*WHAT IS EXPECTED*. Of all the entries below, retype only the lines from the one with "R130, R544) -/" through the one with "def State.countAnomalies (s", exactly as they appear.

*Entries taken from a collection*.
● ● ● ● ● ● ●

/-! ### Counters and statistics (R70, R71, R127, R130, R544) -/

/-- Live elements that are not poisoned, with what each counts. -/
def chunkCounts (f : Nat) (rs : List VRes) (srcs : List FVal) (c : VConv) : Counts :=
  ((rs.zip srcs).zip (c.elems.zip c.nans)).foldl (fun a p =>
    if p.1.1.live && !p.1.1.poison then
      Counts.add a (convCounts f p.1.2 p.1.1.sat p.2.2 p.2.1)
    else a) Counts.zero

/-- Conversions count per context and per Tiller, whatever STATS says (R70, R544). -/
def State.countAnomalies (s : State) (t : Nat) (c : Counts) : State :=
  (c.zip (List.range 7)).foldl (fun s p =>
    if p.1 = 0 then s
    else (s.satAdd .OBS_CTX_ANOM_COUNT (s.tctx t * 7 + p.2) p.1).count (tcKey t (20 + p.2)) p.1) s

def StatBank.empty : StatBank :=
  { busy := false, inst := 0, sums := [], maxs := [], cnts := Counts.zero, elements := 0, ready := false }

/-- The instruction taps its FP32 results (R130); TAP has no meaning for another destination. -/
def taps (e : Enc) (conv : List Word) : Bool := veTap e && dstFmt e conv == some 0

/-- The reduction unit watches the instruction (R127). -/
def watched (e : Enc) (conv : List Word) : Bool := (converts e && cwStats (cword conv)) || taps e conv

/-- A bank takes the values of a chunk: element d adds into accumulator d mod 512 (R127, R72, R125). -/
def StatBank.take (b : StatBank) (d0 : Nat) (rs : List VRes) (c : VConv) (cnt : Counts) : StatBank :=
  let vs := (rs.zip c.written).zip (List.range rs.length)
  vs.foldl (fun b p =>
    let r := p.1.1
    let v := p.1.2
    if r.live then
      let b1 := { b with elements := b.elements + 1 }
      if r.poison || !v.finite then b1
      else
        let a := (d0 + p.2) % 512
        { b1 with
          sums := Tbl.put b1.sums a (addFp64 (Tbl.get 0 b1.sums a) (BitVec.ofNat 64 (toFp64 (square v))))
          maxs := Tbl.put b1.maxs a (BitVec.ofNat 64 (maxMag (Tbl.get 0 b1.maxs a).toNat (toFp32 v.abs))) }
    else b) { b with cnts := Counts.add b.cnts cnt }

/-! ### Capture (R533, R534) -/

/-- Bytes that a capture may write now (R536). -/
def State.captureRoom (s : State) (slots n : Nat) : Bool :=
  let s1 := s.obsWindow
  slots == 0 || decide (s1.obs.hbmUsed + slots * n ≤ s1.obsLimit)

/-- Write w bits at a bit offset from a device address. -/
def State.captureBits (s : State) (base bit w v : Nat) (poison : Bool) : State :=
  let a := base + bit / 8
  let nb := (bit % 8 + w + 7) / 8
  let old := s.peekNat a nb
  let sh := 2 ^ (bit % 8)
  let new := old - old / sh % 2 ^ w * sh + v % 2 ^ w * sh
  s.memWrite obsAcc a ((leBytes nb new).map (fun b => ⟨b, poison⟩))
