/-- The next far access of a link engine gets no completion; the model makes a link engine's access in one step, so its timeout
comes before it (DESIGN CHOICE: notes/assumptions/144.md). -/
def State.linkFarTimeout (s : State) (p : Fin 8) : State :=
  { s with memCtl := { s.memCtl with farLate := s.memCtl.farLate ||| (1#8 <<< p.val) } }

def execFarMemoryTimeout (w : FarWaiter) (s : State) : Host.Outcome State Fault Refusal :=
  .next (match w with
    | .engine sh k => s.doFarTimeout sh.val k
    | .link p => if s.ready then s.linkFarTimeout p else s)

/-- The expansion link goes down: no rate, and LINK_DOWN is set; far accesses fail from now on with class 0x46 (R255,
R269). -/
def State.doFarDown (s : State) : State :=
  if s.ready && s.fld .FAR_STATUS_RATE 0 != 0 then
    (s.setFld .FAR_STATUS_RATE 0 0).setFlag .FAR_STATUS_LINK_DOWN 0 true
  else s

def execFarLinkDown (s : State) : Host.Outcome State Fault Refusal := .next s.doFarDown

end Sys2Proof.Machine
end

● ● ● ● ● ● ●

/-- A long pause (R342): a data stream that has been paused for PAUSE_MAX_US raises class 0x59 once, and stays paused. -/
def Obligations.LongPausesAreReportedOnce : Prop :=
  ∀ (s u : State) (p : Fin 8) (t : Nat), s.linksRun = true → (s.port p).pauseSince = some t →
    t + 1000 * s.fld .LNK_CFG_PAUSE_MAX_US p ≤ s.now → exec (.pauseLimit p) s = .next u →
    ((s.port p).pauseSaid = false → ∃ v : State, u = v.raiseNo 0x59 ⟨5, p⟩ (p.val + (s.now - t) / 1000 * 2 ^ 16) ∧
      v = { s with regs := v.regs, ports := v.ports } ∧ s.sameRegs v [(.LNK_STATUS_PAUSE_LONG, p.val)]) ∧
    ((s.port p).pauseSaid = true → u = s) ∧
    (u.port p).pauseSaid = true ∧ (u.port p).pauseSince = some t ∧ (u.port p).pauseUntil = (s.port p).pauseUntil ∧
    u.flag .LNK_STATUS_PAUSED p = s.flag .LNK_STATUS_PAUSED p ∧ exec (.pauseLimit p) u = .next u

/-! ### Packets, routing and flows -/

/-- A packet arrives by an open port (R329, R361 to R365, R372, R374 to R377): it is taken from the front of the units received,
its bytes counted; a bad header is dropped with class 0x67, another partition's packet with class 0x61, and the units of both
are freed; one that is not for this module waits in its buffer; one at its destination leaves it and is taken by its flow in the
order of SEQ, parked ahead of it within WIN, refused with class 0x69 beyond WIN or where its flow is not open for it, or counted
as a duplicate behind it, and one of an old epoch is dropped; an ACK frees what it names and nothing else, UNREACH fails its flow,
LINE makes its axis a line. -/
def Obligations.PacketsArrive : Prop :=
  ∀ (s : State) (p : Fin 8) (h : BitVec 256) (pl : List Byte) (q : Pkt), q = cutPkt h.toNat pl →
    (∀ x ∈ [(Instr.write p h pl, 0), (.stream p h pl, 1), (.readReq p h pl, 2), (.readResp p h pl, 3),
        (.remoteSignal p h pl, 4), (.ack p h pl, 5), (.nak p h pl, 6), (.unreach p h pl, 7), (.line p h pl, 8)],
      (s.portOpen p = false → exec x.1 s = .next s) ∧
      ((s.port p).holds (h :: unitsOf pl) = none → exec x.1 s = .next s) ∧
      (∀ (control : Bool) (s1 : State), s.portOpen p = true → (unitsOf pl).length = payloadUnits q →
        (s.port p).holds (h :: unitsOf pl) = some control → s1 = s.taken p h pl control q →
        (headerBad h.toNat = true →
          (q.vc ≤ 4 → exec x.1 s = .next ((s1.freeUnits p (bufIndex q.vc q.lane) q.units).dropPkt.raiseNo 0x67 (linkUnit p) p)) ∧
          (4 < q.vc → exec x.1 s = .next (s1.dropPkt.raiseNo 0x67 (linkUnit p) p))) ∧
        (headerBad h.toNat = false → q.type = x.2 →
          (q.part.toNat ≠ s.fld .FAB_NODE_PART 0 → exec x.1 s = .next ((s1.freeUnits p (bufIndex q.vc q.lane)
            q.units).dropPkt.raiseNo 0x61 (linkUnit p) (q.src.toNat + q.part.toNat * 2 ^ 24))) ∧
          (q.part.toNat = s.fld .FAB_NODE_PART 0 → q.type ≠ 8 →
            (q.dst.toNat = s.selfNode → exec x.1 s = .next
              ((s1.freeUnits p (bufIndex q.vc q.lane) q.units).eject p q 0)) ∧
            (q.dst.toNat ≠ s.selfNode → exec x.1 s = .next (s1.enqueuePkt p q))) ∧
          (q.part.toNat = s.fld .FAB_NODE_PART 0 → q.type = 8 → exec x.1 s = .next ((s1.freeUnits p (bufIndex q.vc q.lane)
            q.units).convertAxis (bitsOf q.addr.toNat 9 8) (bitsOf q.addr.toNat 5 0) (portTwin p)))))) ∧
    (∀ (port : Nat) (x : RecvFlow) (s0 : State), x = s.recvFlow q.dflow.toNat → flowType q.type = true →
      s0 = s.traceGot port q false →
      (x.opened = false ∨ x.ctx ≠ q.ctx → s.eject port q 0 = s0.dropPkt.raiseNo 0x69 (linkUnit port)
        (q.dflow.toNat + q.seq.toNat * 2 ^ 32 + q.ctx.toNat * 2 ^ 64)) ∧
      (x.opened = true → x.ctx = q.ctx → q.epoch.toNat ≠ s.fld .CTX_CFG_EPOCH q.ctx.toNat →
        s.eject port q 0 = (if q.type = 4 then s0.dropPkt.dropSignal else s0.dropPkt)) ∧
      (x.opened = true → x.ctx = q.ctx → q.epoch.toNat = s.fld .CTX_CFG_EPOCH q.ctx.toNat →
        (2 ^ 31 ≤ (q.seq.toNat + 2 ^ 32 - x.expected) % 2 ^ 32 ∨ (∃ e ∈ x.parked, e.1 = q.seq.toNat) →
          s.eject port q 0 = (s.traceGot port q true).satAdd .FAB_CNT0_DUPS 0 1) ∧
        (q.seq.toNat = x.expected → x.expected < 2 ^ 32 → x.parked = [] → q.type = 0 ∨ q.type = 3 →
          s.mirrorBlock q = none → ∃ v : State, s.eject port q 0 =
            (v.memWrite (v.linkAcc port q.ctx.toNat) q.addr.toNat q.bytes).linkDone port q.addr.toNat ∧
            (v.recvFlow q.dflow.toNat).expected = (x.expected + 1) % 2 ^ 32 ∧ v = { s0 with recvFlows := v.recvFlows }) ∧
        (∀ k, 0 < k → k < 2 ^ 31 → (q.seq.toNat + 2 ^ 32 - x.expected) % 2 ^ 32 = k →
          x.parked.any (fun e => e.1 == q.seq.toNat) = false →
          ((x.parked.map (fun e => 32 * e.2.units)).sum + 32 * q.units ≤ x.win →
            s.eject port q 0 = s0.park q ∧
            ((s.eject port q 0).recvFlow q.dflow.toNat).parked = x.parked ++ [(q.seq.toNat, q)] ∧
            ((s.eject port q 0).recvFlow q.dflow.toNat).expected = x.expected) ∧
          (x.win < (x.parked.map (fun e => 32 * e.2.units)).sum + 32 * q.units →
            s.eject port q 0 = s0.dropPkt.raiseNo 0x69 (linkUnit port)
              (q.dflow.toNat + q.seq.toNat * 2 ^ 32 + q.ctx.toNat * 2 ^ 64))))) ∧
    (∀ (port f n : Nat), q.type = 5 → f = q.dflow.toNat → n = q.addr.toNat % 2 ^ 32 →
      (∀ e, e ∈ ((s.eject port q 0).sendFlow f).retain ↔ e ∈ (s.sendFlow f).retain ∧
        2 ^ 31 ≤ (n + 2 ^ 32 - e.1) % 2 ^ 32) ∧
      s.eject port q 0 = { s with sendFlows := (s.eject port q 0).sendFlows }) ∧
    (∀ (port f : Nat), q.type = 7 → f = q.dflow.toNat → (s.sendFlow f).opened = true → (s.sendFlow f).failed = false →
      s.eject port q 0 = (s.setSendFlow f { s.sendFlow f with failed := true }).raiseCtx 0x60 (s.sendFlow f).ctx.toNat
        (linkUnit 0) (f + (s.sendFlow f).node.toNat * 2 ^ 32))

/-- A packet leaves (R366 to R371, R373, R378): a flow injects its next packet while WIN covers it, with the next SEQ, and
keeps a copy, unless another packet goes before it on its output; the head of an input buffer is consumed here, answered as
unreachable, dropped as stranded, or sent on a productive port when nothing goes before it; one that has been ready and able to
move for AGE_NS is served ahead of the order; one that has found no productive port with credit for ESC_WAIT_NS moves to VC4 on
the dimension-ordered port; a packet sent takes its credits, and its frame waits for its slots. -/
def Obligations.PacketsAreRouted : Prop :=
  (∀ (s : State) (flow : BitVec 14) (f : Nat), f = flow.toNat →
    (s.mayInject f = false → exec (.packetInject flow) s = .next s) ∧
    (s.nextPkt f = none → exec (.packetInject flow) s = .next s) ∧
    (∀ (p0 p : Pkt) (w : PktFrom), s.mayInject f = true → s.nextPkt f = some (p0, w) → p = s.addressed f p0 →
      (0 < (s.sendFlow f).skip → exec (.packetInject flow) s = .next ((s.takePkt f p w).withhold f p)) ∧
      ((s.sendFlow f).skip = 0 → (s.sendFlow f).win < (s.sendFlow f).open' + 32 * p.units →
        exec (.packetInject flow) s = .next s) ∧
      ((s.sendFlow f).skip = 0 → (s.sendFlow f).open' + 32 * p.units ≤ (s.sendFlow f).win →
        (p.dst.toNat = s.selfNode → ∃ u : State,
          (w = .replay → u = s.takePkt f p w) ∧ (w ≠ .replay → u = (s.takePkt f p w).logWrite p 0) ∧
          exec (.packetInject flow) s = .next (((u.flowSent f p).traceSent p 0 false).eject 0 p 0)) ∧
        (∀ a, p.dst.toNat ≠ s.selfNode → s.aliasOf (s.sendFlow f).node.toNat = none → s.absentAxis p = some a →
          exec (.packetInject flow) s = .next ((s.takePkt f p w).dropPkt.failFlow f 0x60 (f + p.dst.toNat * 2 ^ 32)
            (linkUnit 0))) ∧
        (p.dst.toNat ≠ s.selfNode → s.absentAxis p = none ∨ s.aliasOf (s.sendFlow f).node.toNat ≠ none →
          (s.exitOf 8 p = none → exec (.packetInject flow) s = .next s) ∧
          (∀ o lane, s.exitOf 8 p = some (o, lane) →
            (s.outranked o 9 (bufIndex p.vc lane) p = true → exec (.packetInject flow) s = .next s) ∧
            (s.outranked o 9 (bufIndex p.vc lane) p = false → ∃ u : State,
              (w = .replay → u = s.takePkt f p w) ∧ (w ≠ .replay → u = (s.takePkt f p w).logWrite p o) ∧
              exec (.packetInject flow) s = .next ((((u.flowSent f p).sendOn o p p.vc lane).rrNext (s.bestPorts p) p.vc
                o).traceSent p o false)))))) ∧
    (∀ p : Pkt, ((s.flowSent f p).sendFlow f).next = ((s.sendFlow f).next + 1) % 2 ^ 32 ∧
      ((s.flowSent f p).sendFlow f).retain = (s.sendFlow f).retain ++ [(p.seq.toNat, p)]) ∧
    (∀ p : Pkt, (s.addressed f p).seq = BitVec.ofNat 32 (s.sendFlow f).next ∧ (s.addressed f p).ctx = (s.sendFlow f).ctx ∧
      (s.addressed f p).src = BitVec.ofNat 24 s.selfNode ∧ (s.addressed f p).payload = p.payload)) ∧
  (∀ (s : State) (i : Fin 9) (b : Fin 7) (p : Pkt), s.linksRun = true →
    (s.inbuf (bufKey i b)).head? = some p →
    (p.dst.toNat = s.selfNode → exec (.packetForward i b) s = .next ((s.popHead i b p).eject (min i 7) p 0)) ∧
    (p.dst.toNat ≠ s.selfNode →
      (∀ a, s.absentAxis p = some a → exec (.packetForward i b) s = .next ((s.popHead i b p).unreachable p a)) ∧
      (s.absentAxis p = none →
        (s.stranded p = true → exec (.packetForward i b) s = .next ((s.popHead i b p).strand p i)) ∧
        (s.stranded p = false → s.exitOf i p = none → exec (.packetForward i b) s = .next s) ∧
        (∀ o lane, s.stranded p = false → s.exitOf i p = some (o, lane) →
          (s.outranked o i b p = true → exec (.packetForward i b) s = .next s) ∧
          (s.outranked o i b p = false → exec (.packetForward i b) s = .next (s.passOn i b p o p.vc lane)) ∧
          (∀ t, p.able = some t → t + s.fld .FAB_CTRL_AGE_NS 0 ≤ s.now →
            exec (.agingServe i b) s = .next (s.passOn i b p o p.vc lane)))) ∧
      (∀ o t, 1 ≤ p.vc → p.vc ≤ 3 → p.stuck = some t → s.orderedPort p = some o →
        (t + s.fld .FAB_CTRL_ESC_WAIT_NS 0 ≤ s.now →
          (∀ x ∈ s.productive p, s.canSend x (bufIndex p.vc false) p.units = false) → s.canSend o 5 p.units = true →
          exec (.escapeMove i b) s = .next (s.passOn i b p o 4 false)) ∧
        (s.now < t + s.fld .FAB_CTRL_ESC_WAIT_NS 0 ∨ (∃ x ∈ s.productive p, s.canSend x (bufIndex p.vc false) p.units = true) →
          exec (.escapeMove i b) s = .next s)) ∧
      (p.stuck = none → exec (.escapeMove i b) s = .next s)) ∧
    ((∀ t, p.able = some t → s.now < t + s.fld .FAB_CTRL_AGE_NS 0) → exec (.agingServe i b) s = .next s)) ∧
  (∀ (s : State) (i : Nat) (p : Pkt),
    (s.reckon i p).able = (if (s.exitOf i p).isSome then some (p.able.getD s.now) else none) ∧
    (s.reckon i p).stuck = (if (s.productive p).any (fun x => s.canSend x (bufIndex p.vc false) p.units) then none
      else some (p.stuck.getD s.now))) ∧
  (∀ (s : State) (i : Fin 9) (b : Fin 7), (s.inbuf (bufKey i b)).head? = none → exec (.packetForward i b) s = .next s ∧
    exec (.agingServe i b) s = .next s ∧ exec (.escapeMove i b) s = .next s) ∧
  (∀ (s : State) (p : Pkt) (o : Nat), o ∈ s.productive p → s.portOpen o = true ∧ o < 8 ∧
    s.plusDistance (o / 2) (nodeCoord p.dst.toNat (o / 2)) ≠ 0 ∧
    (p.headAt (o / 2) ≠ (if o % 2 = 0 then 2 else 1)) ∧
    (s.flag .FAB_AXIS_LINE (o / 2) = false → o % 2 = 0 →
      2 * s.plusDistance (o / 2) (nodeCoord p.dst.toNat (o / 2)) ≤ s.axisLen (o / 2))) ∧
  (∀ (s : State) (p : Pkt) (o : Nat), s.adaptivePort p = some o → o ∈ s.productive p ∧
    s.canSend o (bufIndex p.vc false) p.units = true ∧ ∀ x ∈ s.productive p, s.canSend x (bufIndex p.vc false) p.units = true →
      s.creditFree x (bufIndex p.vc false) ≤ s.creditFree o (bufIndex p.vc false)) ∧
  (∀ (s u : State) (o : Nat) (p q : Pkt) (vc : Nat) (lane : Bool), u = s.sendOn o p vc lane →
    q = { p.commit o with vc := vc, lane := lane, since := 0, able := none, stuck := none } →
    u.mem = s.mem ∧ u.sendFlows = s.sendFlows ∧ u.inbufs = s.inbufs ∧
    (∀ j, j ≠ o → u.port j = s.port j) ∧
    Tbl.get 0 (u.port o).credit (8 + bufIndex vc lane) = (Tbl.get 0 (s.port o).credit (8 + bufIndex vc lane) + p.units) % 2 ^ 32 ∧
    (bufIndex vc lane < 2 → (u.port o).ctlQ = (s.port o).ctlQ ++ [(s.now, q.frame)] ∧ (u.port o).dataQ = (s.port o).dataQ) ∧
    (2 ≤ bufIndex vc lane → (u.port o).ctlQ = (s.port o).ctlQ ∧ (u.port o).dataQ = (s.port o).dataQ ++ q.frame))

● ● ● ● ● ● ●

*EXERCISE RESULT*.
/-! ### Counters and statistics (R70, R71, R127, R130, R544) -/

/-- Live elements that are not poisoned, with what each counts. -/
def chunkCounts (f : Nat) (rs : List VRes) (srcs : List FVal) (c : VConv) : Counts :=
  ((rs.zip srcs).zip (c.elems.zip c.nans)).foldl (fun a p =>
    if p.1.1.live && !p.1.1.poison then
      Counts.add a (convCounts f p.1.2 p.1.1.sat p.2.2 p.2.1)
    else a) Counts.zero

/-- Conversions count per context and per Tiller, whatever STATS says (R70, R544). -/
def State.countAnomalies (s : State) (t : Nat) (c : Counts) : State :=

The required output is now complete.